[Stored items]

○ ○ ○ ○ ○

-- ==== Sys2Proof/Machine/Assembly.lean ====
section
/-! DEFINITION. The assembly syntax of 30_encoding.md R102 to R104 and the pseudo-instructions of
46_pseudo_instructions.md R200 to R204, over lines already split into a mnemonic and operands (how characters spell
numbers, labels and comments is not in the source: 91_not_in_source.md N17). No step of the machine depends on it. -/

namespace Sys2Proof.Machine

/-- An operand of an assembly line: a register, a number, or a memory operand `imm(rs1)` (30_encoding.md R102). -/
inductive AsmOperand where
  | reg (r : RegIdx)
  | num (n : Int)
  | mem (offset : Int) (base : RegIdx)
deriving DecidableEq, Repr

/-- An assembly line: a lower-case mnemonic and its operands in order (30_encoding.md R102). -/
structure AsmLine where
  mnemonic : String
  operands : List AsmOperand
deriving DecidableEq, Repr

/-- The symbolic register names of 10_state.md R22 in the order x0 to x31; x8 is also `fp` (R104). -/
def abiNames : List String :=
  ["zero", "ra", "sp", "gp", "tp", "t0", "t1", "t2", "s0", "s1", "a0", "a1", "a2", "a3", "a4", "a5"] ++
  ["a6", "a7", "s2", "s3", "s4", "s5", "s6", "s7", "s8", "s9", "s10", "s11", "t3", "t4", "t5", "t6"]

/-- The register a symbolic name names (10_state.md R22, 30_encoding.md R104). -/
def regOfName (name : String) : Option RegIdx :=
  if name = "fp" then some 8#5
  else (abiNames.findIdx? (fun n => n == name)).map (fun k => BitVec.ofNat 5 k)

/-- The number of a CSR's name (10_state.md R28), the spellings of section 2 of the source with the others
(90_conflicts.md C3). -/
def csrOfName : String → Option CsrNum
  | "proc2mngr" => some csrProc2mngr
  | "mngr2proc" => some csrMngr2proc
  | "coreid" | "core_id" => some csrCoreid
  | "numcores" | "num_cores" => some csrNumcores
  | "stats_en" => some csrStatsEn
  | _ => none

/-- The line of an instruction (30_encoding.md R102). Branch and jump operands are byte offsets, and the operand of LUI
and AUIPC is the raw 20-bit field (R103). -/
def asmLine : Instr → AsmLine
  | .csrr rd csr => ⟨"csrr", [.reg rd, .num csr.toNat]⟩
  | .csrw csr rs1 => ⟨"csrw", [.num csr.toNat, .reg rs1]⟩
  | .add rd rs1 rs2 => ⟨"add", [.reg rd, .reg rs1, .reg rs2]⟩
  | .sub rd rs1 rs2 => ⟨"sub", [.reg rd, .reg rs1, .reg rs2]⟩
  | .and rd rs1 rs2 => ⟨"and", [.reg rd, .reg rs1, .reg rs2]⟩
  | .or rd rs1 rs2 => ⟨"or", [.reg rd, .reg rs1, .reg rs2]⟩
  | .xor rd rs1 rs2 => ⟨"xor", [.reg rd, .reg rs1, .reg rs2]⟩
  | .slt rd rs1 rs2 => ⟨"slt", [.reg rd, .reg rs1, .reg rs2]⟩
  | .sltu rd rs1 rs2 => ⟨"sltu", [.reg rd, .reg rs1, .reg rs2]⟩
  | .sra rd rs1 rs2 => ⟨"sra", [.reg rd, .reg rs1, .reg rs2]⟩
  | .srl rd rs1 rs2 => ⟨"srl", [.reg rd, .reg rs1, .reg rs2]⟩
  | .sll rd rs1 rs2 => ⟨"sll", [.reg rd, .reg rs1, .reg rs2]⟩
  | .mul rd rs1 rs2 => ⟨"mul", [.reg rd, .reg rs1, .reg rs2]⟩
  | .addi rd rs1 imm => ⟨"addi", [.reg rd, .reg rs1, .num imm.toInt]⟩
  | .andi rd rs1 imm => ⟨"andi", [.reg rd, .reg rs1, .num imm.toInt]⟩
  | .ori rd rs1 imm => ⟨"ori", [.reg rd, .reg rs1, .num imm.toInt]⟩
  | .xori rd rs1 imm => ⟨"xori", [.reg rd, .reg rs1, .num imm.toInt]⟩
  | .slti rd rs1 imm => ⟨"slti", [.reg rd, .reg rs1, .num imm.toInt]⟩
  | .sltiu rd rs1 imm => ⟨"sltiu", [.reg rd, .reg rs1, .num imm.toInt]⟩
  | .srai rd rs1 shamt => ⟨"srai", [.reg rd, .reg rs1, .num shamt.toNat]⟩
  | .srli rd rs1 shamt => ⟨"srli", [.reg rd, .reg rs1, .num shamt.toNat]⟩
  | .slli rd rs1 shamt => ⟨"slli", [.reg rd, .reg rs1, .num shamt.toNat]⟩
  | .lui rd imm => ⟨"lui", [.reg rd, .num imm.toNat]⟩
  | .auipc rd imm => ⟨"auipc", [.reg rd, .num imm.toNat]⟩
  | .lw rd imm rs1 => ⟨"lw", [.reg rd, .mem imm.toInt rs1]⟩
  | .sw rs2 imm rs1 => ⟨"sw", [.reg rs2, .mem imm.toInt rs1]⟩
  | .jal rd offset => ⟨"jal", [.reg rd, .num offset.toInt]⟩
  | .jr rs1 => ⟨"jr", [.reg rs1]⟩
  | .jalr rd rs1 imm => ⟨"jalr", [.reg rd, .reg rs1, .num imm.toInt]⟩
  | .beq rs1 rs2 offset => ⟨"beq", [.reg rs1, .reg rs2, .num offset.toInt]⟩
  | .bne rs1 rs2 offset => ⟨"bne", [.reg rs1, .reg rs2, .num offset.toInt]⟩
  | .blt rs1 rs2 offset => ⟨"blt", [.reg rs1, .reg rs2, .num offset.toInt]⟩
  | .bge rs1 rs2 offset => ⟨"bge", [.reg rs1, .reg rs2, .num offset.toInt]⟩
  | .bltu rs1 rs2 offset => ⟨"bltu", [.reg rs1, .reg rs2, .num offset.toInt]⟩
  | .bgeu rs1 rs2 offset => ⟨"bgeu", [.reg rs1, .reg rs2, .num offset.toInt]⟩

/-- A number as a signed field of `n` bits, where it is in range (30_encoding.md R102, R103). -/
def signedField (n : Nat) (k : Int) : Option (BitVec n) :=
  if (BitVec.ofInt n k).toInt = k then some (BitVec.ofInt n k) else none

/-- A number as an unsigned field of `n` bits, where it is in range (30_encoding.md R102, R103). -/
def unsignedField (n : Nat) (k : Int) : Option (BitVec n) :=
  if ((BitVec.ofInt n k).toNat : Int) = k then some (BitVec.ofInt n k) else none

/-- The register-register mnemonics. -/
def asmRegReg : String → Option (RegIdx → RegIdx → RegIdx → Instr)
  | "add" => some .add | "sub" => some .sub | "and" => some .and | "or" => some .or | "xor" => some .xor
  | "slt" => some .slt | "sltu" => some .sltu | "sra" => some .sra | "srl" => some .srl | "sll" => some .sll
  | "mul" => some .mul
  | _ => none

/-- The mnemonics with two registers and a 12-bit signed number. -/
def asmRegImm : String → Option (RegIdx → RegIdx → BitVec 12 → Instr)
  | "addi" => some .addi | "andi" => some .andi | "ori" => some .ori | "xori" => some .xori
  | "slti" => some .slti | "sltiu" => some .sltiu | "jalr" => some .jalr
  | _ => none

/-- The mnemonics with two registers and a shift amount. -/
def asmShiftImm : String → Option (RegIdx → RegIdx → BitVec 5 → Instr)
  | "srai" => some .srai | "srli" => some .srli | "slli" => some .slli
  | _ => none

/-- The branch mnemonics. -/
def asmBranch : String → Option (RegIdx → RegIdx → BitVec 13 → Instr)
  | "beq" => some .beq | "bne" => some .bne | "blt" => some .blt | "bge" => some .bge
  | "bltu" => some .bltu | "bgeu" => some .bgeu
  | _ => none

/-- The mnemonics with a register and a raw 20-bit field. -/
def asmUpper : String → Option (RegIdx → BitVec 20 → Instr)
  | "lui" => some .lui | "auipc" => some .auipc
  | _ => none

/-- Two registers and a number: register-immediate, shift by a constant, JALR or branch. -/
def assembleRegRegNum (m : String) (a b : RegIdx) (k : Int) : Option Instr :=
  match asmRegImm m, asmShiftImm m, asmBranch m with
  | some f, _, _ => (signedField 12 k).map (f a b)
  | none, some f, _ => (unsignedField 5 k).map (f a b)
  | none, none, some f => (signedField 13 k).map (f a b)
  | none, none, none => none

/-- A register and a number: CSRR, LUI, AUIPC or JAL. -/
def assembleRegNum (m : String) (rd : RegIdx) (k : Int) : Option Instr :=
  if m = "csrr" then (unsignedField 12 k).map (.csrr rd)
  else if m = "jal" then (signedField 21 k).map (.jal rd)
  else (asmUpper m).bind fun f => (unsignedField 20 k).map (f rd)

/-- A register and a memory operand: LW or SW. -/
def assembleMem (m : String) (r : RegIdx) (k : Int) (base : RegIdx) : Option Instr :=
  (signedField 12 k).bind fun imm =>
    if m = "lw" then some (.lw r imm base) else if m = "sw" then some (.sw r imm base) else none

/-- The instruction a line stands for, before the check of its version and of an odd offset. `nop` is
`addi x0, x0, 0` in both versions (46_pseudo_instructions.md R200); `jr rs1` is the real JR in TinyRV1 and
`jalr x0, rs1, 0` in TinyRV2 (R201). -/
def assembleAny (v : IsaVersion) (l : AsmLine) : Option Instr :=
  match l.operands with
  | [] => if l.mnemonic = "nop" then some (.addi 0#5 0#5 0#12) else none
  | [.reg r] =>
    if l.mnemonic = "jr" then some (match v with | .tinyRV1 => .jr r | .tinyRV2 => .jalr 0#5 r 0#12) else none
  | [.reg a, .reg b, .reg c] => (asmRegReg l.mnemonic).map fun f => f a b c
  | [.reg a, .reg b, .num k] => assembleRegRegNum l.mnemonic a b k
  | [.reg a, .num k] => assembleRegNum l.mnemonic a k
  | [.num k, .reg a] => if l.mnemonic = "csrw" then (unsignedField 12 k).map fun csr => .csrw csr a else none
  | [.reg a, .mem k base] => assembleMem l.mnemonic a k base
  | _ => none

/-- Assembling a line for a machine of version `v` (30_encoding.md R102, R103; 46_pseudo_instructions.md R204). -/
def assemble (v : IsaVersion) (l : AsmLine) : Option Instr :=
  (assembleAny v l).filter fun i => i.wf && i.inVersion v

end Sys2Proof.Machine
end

○ ○ ○ ○ ○

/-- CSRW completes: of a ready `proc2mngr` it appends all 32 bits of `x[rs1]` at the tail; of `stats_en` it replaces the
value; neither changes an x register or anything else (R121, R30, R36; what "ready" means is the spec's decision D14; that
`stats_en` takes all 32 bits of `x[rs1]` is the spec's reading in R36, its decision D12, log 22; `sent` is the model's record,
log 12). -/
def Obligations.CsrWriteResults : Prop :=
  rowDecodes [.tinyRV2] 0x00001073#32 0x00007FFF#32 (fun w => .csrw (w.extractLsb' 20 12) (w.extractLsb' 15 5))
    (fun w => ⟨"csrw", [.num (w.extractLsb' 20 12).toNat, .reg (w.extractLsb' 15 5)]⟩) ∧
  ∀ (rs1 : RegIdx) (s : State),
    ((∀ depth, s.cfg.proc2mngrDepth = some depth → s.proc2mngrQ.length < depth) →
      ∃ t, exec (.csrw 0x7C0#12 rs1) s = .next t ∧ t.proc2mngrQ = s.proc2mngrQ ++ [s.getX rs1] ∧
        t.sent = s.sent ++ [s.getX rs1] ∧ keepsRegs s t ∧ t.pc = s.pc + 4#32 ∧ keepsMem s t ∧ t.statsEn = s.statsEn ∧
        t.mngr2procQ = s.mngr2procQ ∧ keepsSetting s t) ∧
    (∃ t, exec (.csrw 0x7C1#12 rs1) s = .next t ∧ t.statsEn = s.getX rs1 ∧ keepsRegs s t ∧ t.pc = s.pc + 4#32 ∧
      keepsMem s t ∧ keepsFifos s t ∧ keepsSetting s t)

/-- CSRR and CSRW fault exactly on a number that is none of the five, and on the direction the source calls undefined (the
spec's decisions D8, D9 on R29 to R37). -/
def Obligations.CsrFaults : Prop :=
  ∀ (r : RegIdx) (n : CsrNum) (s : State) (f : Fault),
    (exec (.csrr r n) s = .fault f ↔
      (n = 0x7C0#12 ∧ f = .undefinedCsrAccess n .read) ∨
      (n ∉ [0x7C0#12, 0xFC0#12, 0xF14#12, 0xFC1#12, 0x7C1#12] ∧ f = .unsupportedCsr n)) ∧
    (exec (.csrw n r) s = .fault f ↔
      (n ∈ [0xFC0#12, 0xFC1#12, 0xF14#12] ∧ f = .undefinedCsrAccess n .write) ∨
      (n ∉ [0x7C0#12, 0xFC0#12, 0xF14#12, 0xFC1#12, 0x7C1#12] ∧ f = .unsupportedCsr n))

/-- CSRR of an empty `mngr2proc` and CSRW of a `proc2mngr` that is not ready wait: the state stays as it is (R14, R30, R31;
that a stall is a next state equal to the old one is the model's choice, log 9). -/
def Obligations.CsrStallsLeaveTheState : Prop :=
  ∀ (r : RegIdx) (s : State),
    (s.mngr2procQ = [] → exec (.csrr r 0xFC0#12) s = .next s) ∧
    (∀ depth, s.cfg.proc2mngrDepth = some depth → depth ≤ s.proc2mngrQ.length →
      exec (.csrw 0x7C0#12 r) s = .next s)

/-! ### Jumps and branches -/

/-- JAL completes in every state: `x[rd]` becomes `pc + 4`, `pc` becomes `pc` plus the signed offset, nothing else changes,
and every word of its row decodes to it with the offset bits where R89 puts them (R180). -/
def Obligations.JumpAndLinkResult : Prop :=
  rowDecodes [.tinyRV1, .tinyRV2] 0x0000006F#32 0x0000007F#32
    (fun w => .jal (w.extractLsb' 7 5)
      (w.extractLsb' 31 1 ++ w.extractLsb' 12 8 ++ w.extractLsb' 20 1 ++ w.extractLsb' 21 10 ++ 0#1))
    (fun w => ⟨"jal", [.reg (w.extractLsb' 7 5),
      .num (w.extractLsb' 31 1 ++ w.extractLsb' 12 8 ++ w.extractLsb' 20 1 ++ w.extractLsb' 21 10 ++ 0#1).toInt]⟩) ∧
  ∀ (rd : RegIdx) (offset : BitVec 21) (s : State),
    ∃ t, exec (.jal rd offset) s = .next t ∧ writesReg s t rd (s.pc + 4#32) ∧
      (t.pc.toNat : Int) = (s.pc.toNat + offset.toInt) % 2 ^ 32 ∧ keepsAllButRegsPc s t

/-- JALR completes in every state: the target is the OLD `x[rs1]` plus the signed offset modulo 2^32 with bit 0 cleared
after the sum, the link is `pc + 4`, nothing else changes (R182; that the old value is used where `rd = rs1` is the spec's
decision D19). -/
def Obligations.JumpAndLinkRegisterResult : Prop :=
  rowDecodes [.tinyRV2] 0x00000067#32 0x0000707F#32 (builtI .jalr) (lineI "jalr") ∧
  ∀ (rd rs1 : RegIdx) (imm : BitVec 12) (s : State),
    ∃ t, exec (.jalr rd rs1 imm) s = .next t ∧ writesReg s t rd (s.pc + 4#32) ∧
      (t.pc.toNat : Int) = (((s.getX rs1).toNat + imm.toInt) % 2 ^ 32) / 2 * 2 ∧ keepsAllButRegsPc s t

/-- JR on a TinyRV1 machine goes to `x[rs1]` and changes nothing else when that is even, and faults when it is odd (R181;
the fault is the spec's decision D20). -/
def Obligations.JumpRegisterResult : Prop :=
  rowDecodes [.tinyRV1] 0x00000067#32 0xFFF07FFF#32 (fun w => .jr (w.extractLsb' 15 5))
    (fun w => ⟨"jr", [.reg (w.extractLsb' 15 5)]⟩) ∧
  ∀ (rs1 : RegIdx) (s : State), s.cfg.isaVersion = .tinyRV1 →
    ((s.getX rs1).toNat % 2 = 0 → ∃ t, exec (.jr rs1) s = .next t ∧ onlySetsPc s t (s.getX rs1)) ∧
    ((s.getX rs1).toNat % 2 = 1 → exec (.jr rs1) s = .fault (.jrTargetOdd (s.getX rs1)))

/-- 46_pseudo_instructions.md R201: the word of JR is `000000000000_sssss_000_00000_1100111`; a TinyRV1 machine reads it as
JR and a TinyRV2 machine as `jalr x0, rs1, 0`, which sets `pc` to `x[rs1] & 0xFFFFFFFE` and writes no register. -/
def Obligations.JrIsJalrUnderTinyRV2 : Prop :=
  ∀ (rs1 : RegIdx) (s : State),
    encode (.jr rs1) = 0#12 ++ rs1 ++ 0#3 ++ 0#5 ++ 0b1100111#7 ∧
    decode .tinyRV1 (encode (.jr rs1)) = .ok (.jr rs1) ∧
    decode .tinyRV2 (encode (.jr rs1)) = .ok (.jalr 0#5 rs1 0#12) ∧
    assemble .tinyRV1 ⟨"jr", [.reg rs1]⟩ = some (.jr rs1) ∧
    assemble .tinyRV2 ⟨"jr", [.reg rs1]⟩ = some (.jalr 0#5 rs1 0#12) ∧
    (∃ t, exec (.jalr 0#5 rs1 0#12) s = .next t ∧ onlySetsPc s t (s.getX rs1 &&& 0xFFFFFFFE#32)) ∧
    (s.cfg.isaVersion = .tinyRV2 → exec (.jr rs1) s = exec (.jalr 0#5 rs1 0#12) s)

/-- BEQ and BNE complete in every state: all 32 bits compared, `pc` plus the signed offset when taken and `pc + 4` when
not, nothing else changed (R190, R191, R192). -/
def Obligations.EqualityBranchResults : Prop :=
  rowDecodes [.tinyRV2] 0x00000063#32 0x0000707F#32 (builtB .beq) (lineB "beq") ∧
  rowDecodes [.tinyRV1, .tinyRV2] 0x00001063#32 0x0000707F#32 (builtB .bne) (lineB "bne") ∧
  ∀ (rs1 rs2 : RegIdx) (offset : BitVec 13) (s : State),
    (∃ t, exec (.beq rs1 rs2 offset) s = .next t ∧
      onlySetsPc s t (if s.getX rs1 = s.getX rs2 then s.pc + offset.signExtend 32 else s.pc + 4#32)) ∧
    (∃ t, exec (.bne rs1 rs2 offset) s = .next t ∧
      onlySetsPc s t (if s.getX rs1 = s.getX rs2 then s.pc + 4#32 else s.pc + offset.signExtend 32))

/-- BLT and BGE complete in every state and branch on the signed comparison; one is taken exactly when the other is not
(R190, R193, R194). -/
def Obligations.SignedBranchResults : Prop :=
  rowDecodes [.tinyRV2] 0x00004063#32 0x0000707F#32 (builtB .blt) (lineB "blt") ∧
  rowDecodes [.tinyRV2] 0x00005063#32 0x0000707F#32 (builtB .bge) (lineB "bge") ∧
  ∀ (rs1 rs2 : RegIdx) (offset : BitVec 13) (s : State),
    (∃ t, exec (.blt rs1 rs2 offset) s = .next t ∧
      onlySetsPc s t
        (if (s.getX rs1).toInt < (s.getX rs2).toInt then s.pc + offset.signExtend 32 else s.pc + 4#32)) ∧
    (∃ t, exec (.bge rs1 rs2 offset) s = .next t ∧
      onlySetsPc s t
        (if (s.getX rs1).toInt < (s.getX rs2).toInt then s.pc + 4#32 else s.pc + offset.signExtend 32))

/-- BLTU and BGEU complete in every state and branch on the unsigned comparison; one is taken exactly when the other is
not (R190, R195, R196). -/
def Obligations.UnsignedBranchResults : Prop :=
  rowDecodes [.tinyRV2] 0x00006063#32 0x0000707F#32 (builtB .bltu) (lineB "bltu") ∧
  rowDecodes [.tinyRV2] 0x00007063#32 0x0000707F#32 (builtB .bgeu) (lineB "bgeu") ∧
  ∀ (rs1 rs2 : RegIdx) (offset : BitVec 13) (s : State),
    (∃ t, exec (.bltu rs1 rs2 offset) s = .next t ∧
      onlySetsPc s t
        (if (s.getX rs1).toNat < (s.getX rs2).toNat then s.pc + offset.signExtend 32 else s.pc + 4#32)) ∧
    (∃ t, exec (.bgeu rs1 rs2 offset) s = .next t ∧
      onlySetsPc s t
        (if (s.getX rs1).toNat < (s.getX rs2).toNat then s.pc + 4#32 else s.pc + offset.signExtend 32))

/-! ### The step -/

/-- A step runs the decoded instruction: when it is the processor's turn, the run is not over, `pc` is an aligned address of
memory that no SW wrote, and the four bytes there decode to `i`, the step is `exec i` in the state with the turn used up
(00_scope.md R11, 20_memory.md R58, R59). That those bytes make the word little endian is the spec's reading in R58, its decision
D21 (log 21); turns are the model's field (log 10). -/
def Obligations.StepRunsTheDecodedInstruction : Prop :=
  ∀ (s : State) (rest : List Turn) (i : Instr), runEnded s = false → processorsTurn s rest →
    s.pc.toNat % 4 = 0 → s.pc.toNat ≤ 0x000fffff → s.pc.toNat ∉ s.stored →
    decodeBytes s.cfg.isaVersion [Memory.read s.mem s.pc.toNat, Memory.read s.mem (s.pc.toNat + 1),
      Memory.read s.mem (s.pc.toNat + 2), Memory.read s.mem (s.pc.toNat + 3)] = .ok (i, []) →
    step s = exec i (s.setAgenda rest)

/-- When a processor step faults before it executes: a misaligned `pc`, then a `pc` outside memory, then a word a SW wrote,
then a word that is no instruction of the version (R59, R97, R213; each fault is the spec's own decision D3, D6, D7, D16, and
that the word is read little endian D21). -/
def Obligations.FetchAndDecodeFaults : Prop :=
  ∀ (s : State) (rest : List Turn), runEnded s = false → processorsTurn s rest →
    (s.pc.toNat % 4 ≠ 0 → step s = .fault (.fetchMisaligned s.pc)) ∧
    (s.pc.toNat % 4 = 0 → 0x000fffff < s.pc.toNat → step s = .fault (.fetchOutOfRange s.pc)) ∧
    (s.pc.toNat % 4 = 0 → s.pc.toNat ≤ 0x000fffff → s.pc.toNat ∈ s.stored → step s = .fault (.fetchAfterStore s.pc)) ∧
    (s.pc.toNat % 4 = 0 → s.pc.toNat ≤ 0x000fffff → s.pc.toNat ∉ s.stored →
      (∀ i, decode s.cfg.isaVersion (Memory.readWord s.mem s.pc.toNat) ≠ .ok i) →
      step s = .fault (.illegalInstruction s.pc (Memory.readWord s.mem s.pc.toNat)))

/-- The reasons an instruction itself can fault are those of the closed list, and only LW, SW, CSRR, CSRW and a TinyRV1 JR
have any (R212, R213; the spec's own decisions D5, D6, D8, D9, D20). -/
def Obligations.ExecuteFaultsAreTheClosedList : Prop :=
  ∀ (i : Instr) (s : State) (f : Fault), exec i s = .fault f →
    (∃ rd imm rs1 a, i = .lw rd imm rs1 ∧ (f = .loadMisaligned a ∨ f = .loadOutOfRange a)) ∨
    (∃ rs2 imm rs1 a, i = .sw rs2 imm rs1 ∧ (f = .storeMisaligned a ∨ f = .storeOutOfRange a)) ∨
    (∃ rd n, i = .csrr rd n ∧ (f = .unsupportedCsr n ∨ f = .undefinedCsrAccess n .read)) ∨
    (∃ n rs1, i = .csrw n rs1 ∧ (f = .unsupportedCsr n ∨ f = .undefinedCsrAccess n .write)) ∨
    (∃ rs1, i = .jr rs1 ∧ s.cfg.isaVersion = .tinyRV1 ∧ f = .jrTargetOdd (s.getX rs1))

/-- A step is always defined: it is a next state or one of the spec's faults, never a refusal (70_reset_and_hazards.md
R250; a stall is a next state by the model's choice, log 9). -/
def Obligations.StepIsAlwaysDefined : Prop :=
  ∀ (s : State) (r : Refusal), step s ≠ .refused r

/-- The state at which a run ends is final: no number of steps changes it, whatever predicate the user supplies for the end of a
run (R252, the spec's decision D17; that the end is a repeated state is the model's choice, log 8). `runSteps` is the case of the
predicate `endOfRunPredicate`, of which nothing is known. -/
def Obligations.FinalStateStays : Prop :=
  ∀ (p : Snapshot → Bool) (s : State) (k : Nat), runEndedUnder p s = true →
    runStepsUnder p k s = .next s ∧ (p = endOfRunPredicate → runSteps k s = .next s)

○ ○ ○ ○ ○

— THE PROBLEM —
What you return should be exactly the lines above, starting at the one with "register-register mnemonics. -/" and ending at the one with "def asmShiftImm : String", and nothing else.

— EXERCISE SOLUTION —
/-- The register-register mnemonics. -/
def asmRegReg : String → Option (RegIdx → RegIdx → RegIdx → Instr)
  | "add" => some .add | "sub" => some .sub | "and" => some .and | "or" => some .or | "xor" => some .xor
  | "slt" => some .slt | "sltu" => some .sltu | "sra" => some .sra | "srl" => some .srl | "sll" => some .sll
  | "mul" => some .mul
  | _ => none

/-- The mnemonics with two registers and a 12-bit signed number. -/
def asmRegImm : String → Option (RegIdx → RegIdx → BitVec 12 → Instr)
  | "addi" => some .addi | "andi" => some .andi | "ori" => some .ori | "xori" => some .xori
  | "slti" => some .slti | "sltiu" => some .sltiu | "jalr" => some .jalr
  | _ => none

/-- The mnemonics with two registers and a shift amount. -/
def asmShiftImm : String → Option (RegIdx → RegIdx → BitVec 5 → Instr)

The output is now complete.